What this task involves.
In the records below, find each line with "base" and copy it.

** Opening Extracted information block **

/-- BAR waits for the whole team and completes with the last; WAITBIT answers at once or sleeps. -/
def Obligations.BarAndWaitbitWait : Prop :=
  Claim.BarWaitsForTheWholeTeam ∧ Claim.WaitbitWaitsForItsBit

namespace Sys2Proof.Claim

open Sys2Proof.Machine

/-- What a LAUNCH does for its participants in ascending lane order (19 R233): none where an address is misaligned or
unreadable, or where the word of a record rejected at once waits for a page. -/
def launchInTurn (key ctx : Nat) (who : Agent) : List Part1 → State → Option (State × List (Nat × Word))
  | [], s => some (s, [])
  | p :: ps, s =>
    let ea := (pairOf p.a).toNat
    let s1 := releaseAt s key 5
    if ea % 64 ≠ 0 then none
    else
      match engineRead s1 256 ctx ea 128 with
      | .ok bs false =>
        (match takeRecord s1 who ctx bs with
         | .taken s2 => (launchInTurn key ctx who ps (forgetUnread s2 who)).map fun r => (r.1, (p.l, 0#32) :: r.2)
         | .full => (launchInTurn key ctx who ps s1).map fun r => (r.1, (p.l, 1#32) :: r.2)
         | .waits _ => none)
      | _ => none

/-- The word of a lane. -/
def wordOfLane (ws : List (Nat × Word)) (l : Nat) : Word := ((ws.find? fun e => e.1 = l).map Prod.snd).getD 0#32

end Sys2Proof.Claim

/-- 19 R233 with 03 R31 and R35: LAUNCH takes the participants' records in lane order and answers 0 for one taken and 1
for a full queue; a valid record enters the queue it names as a launch of its fields. -/
def Obligations.LaunchPostsRecordsInLaneOrder : Prop :=
  (∀ (f : F64) s is c s' ws, Ready (.launch f) s is c → is.lanes ≠ 0#32 →
    launchInTurn is.crew (ctxOf s c) (.check is.crew is.pc.toNat) (parts (.launch f) is c) s = some (s', ws) → s'.crews.get is.crew ≠ none →
    ∃ t d c' r, exec (.launch f) s = .next t ∧ t.crews.get is.crew = some d ∧ s'.crews.get is.crew = some c' ∧
      (∀ l, l < 32 → d.thread l = if inMask is.lanes l then is.after (c'.thread l) else c'.thread l) ∧
      d.pend = c'.pend ++ [r] ∧
      (∀ l, l < 32 → r.writes.get (32 * f.vd.toNat + l) =
        if inMask is.lanes l = true then some (wordOfLane ws l) else none) ∧
      CrewKept c' d ∧ MachineKept is s' t) ∧
  (∀ s who ctx bs s', recordBad s ctx bs = false → takeRecord s who ctx bs = .taken s' →
    let r := LaunchRecord.parse bs
    s.serial ∈ (s'.queue r.jobq.toNat).launches ∧
    s'.launches.get s.serial = some
      { record := r, ctx := ctx, bad := false, next := 0, retired := 0, killed := false, placed := false
        faulted := false, halted := false, reset := false, done := false }) ∧
  (∀ s who ctx bs, recordBad s ctx bs = false →
    64 ≤ ((s.queue (LaunchRecord.parse bs).jobq.toNat).launches.filter fun id =>
      match s.launches.get id with | some l => !l.done | none => false).length →
    takeRecord s who ctx bs = .full)
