/-- What an outcome leaves of the part of a state that f reads. -/
theorem stateAfter_map {α : Type} {o : Out} {t : State} {a : α} (f : State → α) (h : o = .next t) (ha : (stateAfter o).map f = some a) :
    f t = a := by
  rw [stateAfter_next h] at ha
  exact Option.some.inj ha

end Sys2Proof.Machine

namespace Sys2Proof.Machine
open Sys2Proof

/-! ## A REGROUP of a crew that holds a cause and has no handler writes an event, whose store breaks a reservation -/

/-- A crew with no thread in handler mode that holds cause 1. -/
def holdingCrew : Crew := { pointingCrew with held := [(1, BitVec.ofNat 57 placePc)] }

/-- A hart of a stack engine that holds the reservation of the 64 bytes at address 0, where the event ring of context 0 is. -/
def reservingEngine : StackEngine :=
  { StackEngine.reset with hart := { Hart.reset with reservation := some 0 } }

/-- Lane 0 of that crew issues while stack engine 0 has that hart. -/
def regroupingState : State :=
  { issuingLaneZero placedState holdingCrew with near := { placedState.near with engines := [(0, reservingEngine)] } }

def regroupFields : F64 := { vdVa 0 4 with vb := 4 }

theorem regroup_ready :
    Claim.ReadyAs (.regroup regroupFields) { Instr.form (.regroup regroupFields) with a := .no } regroupingState laneZero
      holdingCrew :=
  ⟨rfl, rfl, by decide +kernel, by decide +kernel⟩

/-- The reservations of the harts of the stack engines. -/
def hartReservations (s : State) : List (Option Nat) := s.near.engines.map fun e => e.2.hart.reservation

theorem regroupingState_reserved : hartReservations regroupingState = [some 0] := by decide +kernel

theorem exec_regroup_reserved :
    (stateAfter (exec (.regroup regroupFields) regroupingState)).map hartReservations = some [none] := by decide +kernel

end Sys2Proof.Machine

/-- Refutes O13: the threads that a REGROUP ends leave causes held, whose event is stored over a reserved granule, so the
near-memory units do not stay as they were. -/
theorem Sys2Proof.Machine.not_regroupAndTransfersMoveTheirValues : ¬ Obligations.RegroupAndTransfersMoveTheirValues := by
  unfold Obligations.RegroupAndTransfersMoveTheirValues Claim.RegroupSubmitsPayloadsAndEndsThreads
  rintro ⟨h, -, -⟩
  obtain ⟨t, hx, -, hkept, -⟩ :=
    h regroupFields regroupingState laneZero holdingCrew regroup_ready rfl (fun hs => absurd hs (by decide +kernel))
      (by decide +kernel) (by decide) (fun e he => nomatch he) (by decide +kernel)
  have ht := stateAfter_map hartReservations hx exec_regroup_reserved
  have hts : hartReservations t = hartReservations regroupingState := by unfold hartReservations; rw [hkept.near]
  exact absurd (ht.symm.trans (hts.trans regroupingState_reserved)) (by decide)

namespace Sys2Proof.Machine
open Sys2Proof

/-! ## LAUNCH notes the read of its record: the dispatcher's translation of it is cached -/

/-- A launch record of job queue 0 at device scope, with entry 0. -/
def queuedRecord : List Byte := List.replicate 20 0 ++ [5] ++ List.replicate 107 0

/-- Queue 0 is enabled for context 0, the record stands at 0x10000, and lane 0 issues a LAUNCH of it. -/
def launchingState : State :=
  let s := (issuingLaneZero placedState pointingCrew).withBytes 0x10000 queuedRecord
  s.setQueue 0 { s.queue 0 with en := true }

def launchV4 : Instr := .launch (vdVa 8 4)

def launchTurns : Option (State × List (Nat × Word)) :=
  Claim.launchInTurn 0 (ctxOf launchingState pointingCrew) (.check 0 laneZero.pc.toNat) (Claim.parts launchV4 laneZero pointingCrew)
    launchingState

theorem launchV4_ready : Claim.Ready launchV4 launchingState laneZero pointingCrew :=
  ⟨rfl, rfl, by decide +kernel, by decide +kernel⟩

theorem launchTurns_some :
    (launchTurns.map fun r => (r.1.mem.tlb.length, (r.1.crews.get 0).isSome)) = some (0, true) := by decide +kernel

theorem exec_launchV4_tlb : (stateAfter (exec launchV4 launchingState)).map (fun t => t.mem.tlb.length) = some 1 := by decide +kernel

end Sys2Proof.Machine

/-- Refutes O27: the record's read by the dispatcher is noted, so that the LAUNCH leaves one more TLB entry than the queues' turns. -/
theorem Sys2Proof.Machine.not_launchPostsRecordsInLaneOrder : ¬ Obligations.LaunchPostsRecordsInLaneOrder := by
  unfold Obligations.LaunchPostsRecordsInLaneOrder
  rintro ⟨h, -, -⟩
  obtain ⟨⟨s', ws⟩, hs, hr⟩ := Option.map_eq_some_iff.1 launchTurns_some
  obtain ⟨hlen, hcrew⟩ := Prod.mk.inj hr
  obtain ⟨t, _, _, _, hx, -, -, -, -, -, -, hk⟩ :=
    h _ _ _ _ _ _ launchV4_ready (by decide : (1#32 : Lanes) ≠ 0#32) hs (Option.isSome_iff_ne_none.1 hcrew)
  have ht : t.mem.tlb.length = 1 := stateAfter_map (fun t => t.mem.tlb.length) hx exec_launchV4_tlb
  rw [hk.mem] at ht
  exact absurd (hlen.symm.trans ht) (by decide)

namespace Sys2Proof.Machine
open Sys2Proof

/-! ## VPIN of a count at its limit reads the block's line, and its crew takes what the line carries -/

/-- A version block whose buffer CUR = 0 has as many readers as it can count. -/
def fullBlock : List Byte := List.replicate 8 0 ++ List.replicate 4 0xFF ++ List.replicate 4 0

/-- What a release has carried to the block's line. -/
def releasedOnce : Carried := { sig := 1#512, know := [] }

/-- The full block stands at 0x10000, its line carries a release, the handler is enabled, and lane 0 issues a VPIN of it. -/
def pinningState : State :=
  let s := (issuingLaneZero placedState pointingCrew).withBytes 0x10000 fullBlock
  let s := s.setContext 0 { s.context 0 with hen := true }
  s.setMem { s.mem with carried := [(0x10000 / 128, releasedOnce)] }

def vpinV4 : Instr := .vpin (vdVa 8 4)

theorem vpinV4_ready : Claim.Ready vpinV4 pinningState laneZero pointingCrew :=
  ⟨rfl, rfl, by decide +kernel, by decide +kernel⟩

/-- The reads of the version block by the participants. -/
def pinTurns : State × List (Nat × Got) :=
  Claim.inTurn (fun s p => threadAtomic s laneZero.crew (ctxOf s pointingCrew) (Claim.pairOf p.a).toNat 16 Claim.pinnedBlock)
    (Claim.parts vpinV4 laneZero pointingCrew) pinningState

theorem pinTurns_reads : pinTurns.2 = [(0, .bytes fullBlock [] 0x10000)] := by decide +kernel

theorem exec_vpinV4_reads :
    (stateAfter (exec vpinV4 pinningState)).map (fun t => (t.crews.get 0).map Crew.reads) = some (some releasedOnce) := by
  decide +kernel

end Sys2Proof.Machine

/-- Refutes O40: the crew of a VPIN that raises 0x0CB has taken what the line of the block carries. -/
theorem Sys2Proof.Machine.not_versionsAndBudgetsCountTheirReaders : ¬ Obligations.VersionsAndBudgetsCountTheirReaders := by
  unfold Obligations.VersionsAndBudgetsCountTheirReaders Claim.VersionBlocksCountTheirReaders
  rintro ⟨⟨h, -, -, -⟩, -⟩
  have hperf : Claim.AllPerformed pinTurns.2 := by
    rw [pinTurns_reads]
    intro e he
    exact ⟨_, _, _, congrArg Prod.snd (List.mem_singleton.1 he)⟩
  have hfull : ∀ l ∈ lanesOf laneZero.lanes, Claim.pinnedBlock (Claim.bytesOf pinTurns.2 l) = none := by
    rw [pinTurns_reads]; decide +kernel
  obtain ⟨-, hraise⟩ := h (vdVa 8 4) pinningState laneZero pointingCrew vpinV4_ready (by decide) hperf
  obtain ⟨t, d, hx, hd, -, -, -, hout, -⟩ := hraise hfull (by unfold Claim.OneGroup; decide +kernel) (.inr (by decide +kernel))
  have ht := stateAfter_map (fun t => (t.crews.get 0).map Crew.reads) hx exec_vpinV4_reads
  obtain ⟨hkept, -⟩ := hout rfl
  have hd0 : t.crews.get 0 = some d := hd
  rw [hd0, Option.map_some, hkept.reads] at ht
  exact absurd ht (by decide +kernel)

namespace Sys2Proof.Machine
open Sys2Proof

/-! ## A ring's record that lies over the page table entry of its own page: reading it sets the entry's A bit -/

/-- A record of job queue 0 at device scope whose bitmap word, at 0x38, is entry 7 of the root table: a leaf of 2^48 bytes
with V, R, W, X and U, and A = 0. -/
def tableRecord : List Byte :=
  List.replicate 20 0 ++ [5] ++ List.replicate 35 0 ++ natBytes 8 0x1F ++ List.replicate 64 0

/-- Ring 0 of context 0 has one record, the start of the root table through the page of its entry 7; queue 0 is enabled. -/
def ringState : State :=
  let s := placedState.withBytes (placeRoot * 4096) tableRecord
  let s := s.setQueue 0 { s.queue 0 with en := true }
  s.setSubRing 0 { s.subRing 0 with base := BitVec.ofNat 57 (7 * 2 ^ 48 + placeRoot * 4096), head := 1, en := true }

/-- The effective address of that record. -/
def tableRecordAt : Nat :=
  let r := ringState.subRing 0
  canonical (r.base + BitVec.ofNat 57 (128 * (r.tail.toNat % 2 ^ ringLog r.log.toNat)))

theorem tableRecord_read : engineRead ringState 256 (ringState.subRing 0).ctx.toNat tableRecordAt 128 = .ok tableRecord false := by
  decide +kernel

/-- The bitmaps of the launches of a state. -/
def bitmaps (s : State) : List (BitVec 57) := s.launches.map fun e => e.2.record.pbmap

/-- The state in which the record's bytes before the read are taken. -/
def takenAs : Taken → Option State
  | .taken s => some s
  | _ => none

theorem tableRecord_taken :
    (takenAs (takeRecord ringState (.ring 0) (ringState.subRing 0).ctx.toNat tableRecord)).map bitmaps = some [0x1F#57] := by
  decide +kernel

theorem exec_ringEntryRead_bitmaps : (stateAfter (exec (.ringEntryRead 0) ringState)).map bitmaps = some [0x5F#57] := by
  decide +kernel

theorem takenAs_some {x : Taken} {s : State} (h : takenAs x = some s) : x = .taken s := by
  cases x <;> simp_all [takenAs]

end Sys2Proof.Machine

/-- Refutes O41: the note of the read sets A in a page table entry that is part of the record, so the record taken has it set. -/
theorem Sys2Proof.Machine.not_dispatcherRegistersAndRingsMove : ¬ Obligations.DispatcherRegistersAndRingsMove := by
  unfold Obligations.DispatcherRegistersAndRingsMove
  rintro ⟨-, -, -, -, -, h, -⟩
  obtain ⟨s', hs, hb⟩ := Option.map_eq_some_iff.1 tableRecord_taken
  obtain ⟨t, hx, -, hl, -⟩ :=
    h ringState 0 tableRecord s' (by decide) (by decide +kernel) (by decide +kernel) (by decide +kernel) (by decide +kernel)
      tableRecord_read (takenAs_some hs)
  have hts : bitmaps t = bitmaps s' := by unfold bitmaps; rw [hl]
  have ht := stateAfter_map bitmaps hx exec_ringEntryRead_bitmaps
  exact absurd (ht.symm.trans (hts.trans hb)) (by decide)

namespace Sys2Proof.Machine
open Sys2Proof

/-! ## The placement of a team with group constants notes the read of their table -/

/-- A launch of one team with one group constant, whose table stands at 0x10000. -/
def constLaunch : Launch :=
  { record := { placedRecord with constn := 1, const := 0x10000 }
    ctx := 0, bad := false, next := 0, retired := 0, killed := false, placed := false
    faulted := false, halted := false, reset := false, done := false }

/-- Queue 0 of context 0 holds that launch alone, and no crew is on any core. -/
def servingState : State :=
  let s := { placedState with crews := [], tctxs := [], teams := [], launches := [(0, constLaunch)] }
  s.setQueue 0 { s.queue 0 with en := true, launches := [0] }

/-- The group constants of the next team, where they can be read. -/
def constsOf : Reads → Option (List Word)
  | .ready ws => some ws
  | _ => none

theorem constsOf_some {x : Reads} {ws : List Word} (h : constsOf x = some ws) : x = .ready ws := by
  cases x <;> simp_all [constsOf]

theorem servingState_reads : teamReads servingState 0 constLaunch = .ready [0#32] :=
  constsOf_some (by decide +kernel)

theorem servingState_fits : (fits servingState constLaunch.record [0]).isSome = true := by decide +kernel

theorem servingState_tlb : servingState.mem.tlb.length = 0 := by decide +kernel

theorem exec_teamPlacement_tlb :
    (stateAfter (exec (.teamPlacement 0 [0]) servingState)).map (fun t => t.mem.tlb.length) = some 1 := by decide +kernel

end Sys2Proof.Machine

/-- Refutes O42: a placement notes the read of the group constants, which leaves a TLB entry, so memory does not stay as it was. -/
theorem Sys2Proof.Machine.not_teamsArePlacedRunAndRetire : ¬ Obligations.TeamsArePlacedRunAndRetire := by
  unfold Obligations.TeamsArePlacedRunAndRetire Claim.TeamsArePlacedAndRetire
  rintro ⟨⟨h, -⟩, -⟩
  obtain ⟨rooms, hrooms⟩ := Option.isSome_iff_exists.1 servingState_fits
  obtain ⟨t, _, hx, -, -, -, -, -, -, -, -, hmem, -⟩ :=
    h servingState 0 [0] 0 constLaunch [0#32] rooms (by decide +kernel) (by decide +kernel) servingState_reads
      (by decide +kernel) (fun hdet => absurd hdet (by decide)) hrooms
  have ht := stateAfter_map (fun t => t.mem.tlb.length) hx exec_teamPlacement_tlb
  rw [hmem] at ht
  exact absurd (servingState_tlb.symm.trans ht) (by decide)

namespace Sys2Proof.Machine
open Sys2Proof

/-! ## A physical core whose running logical core has an accepted command in its checks does not pass to another -/

/-- Slots 0 and 1 of physical cluster 0 are retired, so that slot 2 serves the logical cores 1 and 2. -/
def twoRetired : Map PhysCore :=
  [(0, { retired := true, retiring := false, running := 0, since := 0 }),
   (1, { retired := true, retiring := false, running := 1, since := 0 })]

/-- A command that has been accepted and waits for its checks' page. -/
def checkingWaiter : Waiter :=
  { crew := 192, pc := 0#57, lanes := 1#32, queue := 0, entries := 1, token := none, accepted := some 0, was := .idle
    page := none, ring := none }

/-- Logical core 1 runs on slot 2, long enough to be switched out, and that command waits on it. -/
def checkingState : State :=
  { State.reset with
    clock := 65536
    sys := { State.reset.sys with phys := twoRetired }
    cores := [(1, { Core.reset with waiters := [checkingWaiter] })] }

** Closing Extracted information block **

Result.
  s.setSubRing 0 { s.subRing 0 with base := BitVec.ofNat 57 (7 * 2 ^ 48 + placeRoot * 4096), head := 1, en := true }
  canonical (r.base + BitVec.ofNat 57 (128 * (r.tail.toNat % 2 ^ ringLog r.log.toNat)))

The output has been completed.